On one hand, the Winnipeg restaurant chain is not just a business, but one of the cultural institutions that make this city unique. Sals unapologetically served up a rancher — an egg sandwich with back bacon and fried sausage — long before the current fetishization of all things cured and carnivorous. Anywhere else in North America, a nip is not a burger, but an arcane racial slur.

And although non-Manitobans may view any given Salisbury House outlet as just another casual-eatery franchise, individual Sals locations have taken over the role of traditional neighbourhood diners, where generations of people simply hang out and talk.

On the other hand, Salisbury House is a lot like any faceless restaurant chain in any other city in North America. Pulled pork, quesadillas and blueberry roiboos tea occupy space on the current something-for-everyone Sals menu, alongside traditional items like double cheese nips, blueberry pancakes and wafer pie.

Much of the food at Sals is not prepared on site, but at a central commissary on Bannister Road, off Route 90 up in Brooklands. Winnipeg restaurant-goers who seek out unique experiences — food made from scratch on the premises, sourced from local or artisanal producers — are more likely to turn to an independently operated burger shop than a Sals if they just want to scarf down fast food.

As a result, Salisbury House does not fit in to either side of a modern restaurant-culture dichotomy that pits hyperlocalism and culinary creativity against corporate ownership and homogeneity. Sals is both local and corporate. Its food is unique to Winnipeg, but not unique in the sense the chain operates out of 17 different locations in the city.

This dual identity means Salisbury House has no natural allies among the Instagram-abusing food geeks who normally run to the rescue of any local culinary institution that winds up threatened in any way.

If the only Sals in Winnipeg was located on Esplanade Riel, a virtual army of Guy Fieri wannabes would take to the Internet, decrying the potential end of the chain’s lease. But since there are 16 other Sals outlets in Winnipeg, the same people who raced to eat one last clubhouse at the Wagon Wheel, one last Yaleburger at Kelekis and one last plate of meatballs at the Paddlewheel have little motivation to care about Sals on the pedestrian bridge over the Red River.

To be clear, the City of Winnipeg has not ended any lease with the Salisbury House chain. The original deal between the city and Sals was a five-year lease that began in 2005, after city council’s executive policy committee selected Sals to operate the new restaurant space at Esplanade Riel. The only other bidder put forward a proposal that called for subsidies from the city, easily making the Sals proposal to spend a modest $2,000 in monthly rent by far and away the superior option.

In 2010, the original Sals lease for Esplanade Riel expired.
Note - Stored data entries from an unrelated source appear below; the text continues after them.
/-- R182 to R186, R204: requests to a process image window. RD returns the bytes and leaves memory unchanged; WR and WRA store
the bytes at the window's place and leave every other byte unchanged; the atomics return the prior value and store the sum, the
OR, or, where the prior value equals the compare value, the swap value. -/
def Obligations.WindowsReadAndWriteProcessImageMemory : Prop :=
  (∀ (s : State) (t : Txn) (n : Nat) (w : Window), 1 ≤ n → n ≤ 256 → Arrives s t false →
    s.checkTxn (s.withClaim t).2 n .read = .ok (.window w) → CleanMem s →
    ∃ u, exec (.txnRd t n) s = .next (u.respond (s.withClaim t).2 .ok (s.memBytes (w.memOffset + (t.addr.toNat - w.base)) n) true).settle ∧
      Noted (s.withClaim t).1 u) ∧
  (∀ (s : State) (t : Txn) (data : List Byte) (w : Window), 1 ≤ data.length → data.length ≤ 256 → Arrives s t false →
    s.checkTxn (s.withClaim t).2 data.length .write = .ok (.window w) → CleanMem s →
    ∃ u, exec (.txnWra t data) s = .next (u.respond (s.withClaim t).2 .ok [] true).settle ∧
      Stores (s.withClaim t).1 u (w.memOffset + (t.addr.toNat - w.base)) data) ∧
  (∀ (s : State) (t : Txn) (data : List Byte) (w : Window), 1 ≤ data.length → data.length ≤ 256 → Arrives s t true →
    s.checkTxn (s.withClaim t).2 data.length .write = .ok (.window w) → CleanMem s →
    ∃ u, exec (.txnWr t data) s = .next u.settle ∧ Stores (s.withClaim t).1 u (w.memOffset + (t.addr.toNat - w.base)) data) ∧
  (∀ (s : State) (t : Txn) (v : Word) (w : Window), Arrives s t false → s.checkTxn (s.withClaim t).2 8 .atomic = .ok (.window w) → CleanMem s →
    (∃ u, exec (.txnFaa t v) s = .next
        (u.respond (s.withClaim t).2 .ok (wordBytes (bytesWord (s.memBytes (w.memOffset + (t.addr.toNat - w.base)) 8))) true).settle ∧
      Stores (s.withClaim t).1 u (w.memOffset + (t.addr.toNat - w.base))
        (wordBytes (bytesWord (s.memBytes (w.memOffset + (t.addr.toNat - w.base)) 8) + v))) ∧
    (∃ u, exec (.txnFao t v) s = .next
        (u.respond (s.withClaim t).2 .ok (wordBytes (bytesWord (s.memBytes (w.memOffset + (t.addr.toNat - w.base)) 8))) true).settle ∧
      Stores (s.withClaim t).1 u (w.memOffset + (t.addr.toNat - w.base))
        (wordBytes (bytesWord (s.memBytes (w.memOffset + (t.addr.toNat - w.base)) 8) ||| v)))) ∧
  (∀ (s : State) (t : Txn) (compare swap : Word) (w : Window), Arrives s t false → s.checkTxn (s.withClaim t).2 8 .atomic = .ok (.window w) →
    CleanMem s →
    ∃ u, exec (.txnCas t compare swap) s = .next
        (u.respond (s.withClaim t).2 .ok (wordBytes (bytesWord (s.memBytes (w.memOffset + (t.addr.toNat - w.base)) 8))) true).settle ∧
      (if bytesWord (s.memBytes (w.memOffset + (t.addr.toNat - w.base)) 8) = compare then
        Stores (s.withClaim t).1 u (w.memOffset + (t.addr.toNat - w.base)) (wordBytes swap) else Noted (s.withClaim t).1 u))

/-- R189, R203, R204: TOP_SCRATCH is read, written and changed atomically like memory: REGISTER_WRITE sets it, the atomics return
the prior value and store their result, and no other register outside the counters changes. -/
def Obligations.ScratchRegistersTakeWritesAndAtomics : Prop :=
  (∀ (s : State) (r : Requester) (i : Fin 8) (v : Word), Grants s r (R.TOP_SCRATCH i.val) .write → s.loaded.windows = [] →
    Leaves (.registerWrite r (BitVec.ofNat 32 (R.TOP_SCRATCH i.val)) v 0) s (fun u => u.word (R.TOP_SCRATCH i.val) = v ∧
      u.answer = some ⟨.ok, []⟩ ∧ Keeps s u ∧ u.hub = (s.heardFrom r).hub ∧
      (∀ a, a ≠ R.TOP_SCRATCH i.val → ¬(0x80000 ≤ a ∧ a < 0x90000) → u.word a = s.word a))) ∧
  (∀ (s : State) (t : Txn) (i : Fin 8) (v : Word), Arrives s t false → t.addr.toNat = R.TOP_SCRATCH i.val →
    s.checkTxn (s.withClaim t).2 8 .atomic = .ok (.regs 0 1) →
    (∃ u, exec (.txnFaa t v) s = .next (u.respond (s.withClaim t).2 .ok (wordBytes (s.word (R.TOP_SCRATCH i.val))) true).settle ∧
      u.word (R.TOP_SCRATCH i.val) = s.word (R.TOP_SCRATCH i.val) + v ∧ Keeps s u) ∧
    (∃ u, exec (.txnFao t v) s = .next (u.respond (s.withClaim t).2 .ok (wordBytes (s.word (R.TOP_SCRATCH i.val))) true).settle ∧
      u.word (R.TOP_SCRATCH i.val) = s.word (R.TOP_SCRATCH i.val) ||| v ∧ Keeps s u) ∧
    (∃ u, exec (.txnCas t (s.word (R.TOP_SCRATCH i.val)) v) s =
        .next (u.respond (s.withClaim t).2 .ok (wordBytes (s.word (R.TOP_SCRATCH i.val))) true).settle ∧
      u.word (R.TOP_SCRATCH i.val) = v ∧ Keeps s u)) ∧
  (∀ (s : State) (t : Txn) (i : Fin 8), Arrives s t false → t.addr.toNat = R.TOP_SCRATCH i.val →
    s.checkTxn (s.withClaim t).2 8 .read = .ok (.regs 0 1) →
    ∃ u, exec (.txnRd t 8) s = .next (u.respond (s.withClaim t).2 .ok (wordBytes (s.word (R.TOP_SCRATCH i.val))) true).settle ∧ Noted (s.withClaim t).1 u)

/-- R163, R181, R188, R189, R195: records that the target does not take. Out of service they have no effect; a record of an
impermissible length or for another node is discarded and counted; one whose master and tag are in flight is discarded and
counted; without a free slot it is answered BUSY. That a tag in flight is discarded also where no slot is free is the model's choice (log
entry 33). -/
def Obligations.RecordsThatAreNotTakenAreCounted : Prop :=
  (∀ (s : State) (t : Txn) (n : Nat) (data : List Byte), s.targetUp = false →
    exec (.txnRd t n) s = .next (s.withClaim t).1.settle ∧ exec (.txnWr t data) s = .next (s.withClaim t).1.settle ∧
    exec (.txnWra t data) s = .next (s.withClaim t).1.settle) ∧
  (∀ (s : State) (t : Txn) (n : Nat), s.targetUp = true → n = 0 ∨ 256 < n →
    exec (.txnRd t n) s = .next ((s.withClaim t).1.bump (R.TOP_TXN_CNT_count 0)).settle) ∧
  (∀ (s : State) (t : Txn) (v : Word), s.targetUp = true → s.nodeOk t false = false →
    exec (.txnFaa t v) s = .next ((s.withClaim t).1.bump (R.TOP_TXN_CNT_count 0)).settle) ∧
  (∀ (s : State) (t : Txn) (data : List Byte), s.targetUp = true → 1 ≤ data.length → data.length ≤ 256 →
    s.nodeOk t true = true → s.tagBusy t = true →
    exec (.txnWr t data) s = .next (((s.withClaim t).1.noteMaster t).bump (R.TOP_TXN_CNT_count 1)).settle) ∧
  (∀ (s : State) (t : Txn) (n : Nat), s.targetUp = true → 1 ≤ n → n ≤ 256 → s.nodeOk t false = true →
    s.tagBusy t = false → t.port.isSome = true → s.slotsFull t.who.master.val = true →
    ∃ u, exec (.txnRd t n) s = .next (u.respond (s.withClaim t).2 .busy (fillBytes .busy n) false).settle ∧ Noted (s.withClaim t).1 u)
For reasons known only to the city, negotiations over a new lease were put off instead of continuing the same arrangement.

In the real-estate world, most leases include an overholding clause that determines what happens when a new lease is not negotiated. Sometimes, tenants wind up locked in to their lease for another term or a proportion of that term. Often but not always, they must pay higher rent during this overholding period.

Salisbury House, however, continued to pay $2,000 a month. In the fall, when Daniel McIntyre Coun. Harvey Smith made this known to the public, city spokeswoman Michelle Bailey said the real-estate division was still in the process of negotiating a new lease.

But the city could not explain why it took two years to negotiate, or why the restaurant space was not offered up to other potential tenants during the interim. This was bizarre, considering city hall was already enveloped in a quagmire of real-estate-related scandals at the time.

Given the political climate at city hall, which has ordered up a real-estate audit, you would expect Winnipeg’s real-estate division to do everything in its power to be transparent. And in January, officials partly fulfilled that expectation by issuing a call for proposals for other entities interested in occupying the restaurant site.

The two-week window for completing the proposal, however, seems a little tight if the city is seriously interested in marketing the site. But property director Barry Thorgrimson contested that idea this past week, telling council’s property committee it is not difficult to put forward a plan for the Esplanade Riel plaza now that a restaurant actually exists in the space.

Salisbury House president and CEO Earl Barish, however, said he believed he had a deal in place with the city in late 2012. Barish told Free Press business reporter Murray McNeill he was seeking a rent reduction, given the difficulties associated with operating a restaurant on the middle of a bridge.

To be fair to Barish, it’s not easy convincing some Winnipeggers to walk anywhere, let alone in the middle of the winter. And given the presence of all those other Salisbury House locations in Winnipeg, if it’s simply a nip you crave — and not a view of the Red River — there are easier ways to obtain one.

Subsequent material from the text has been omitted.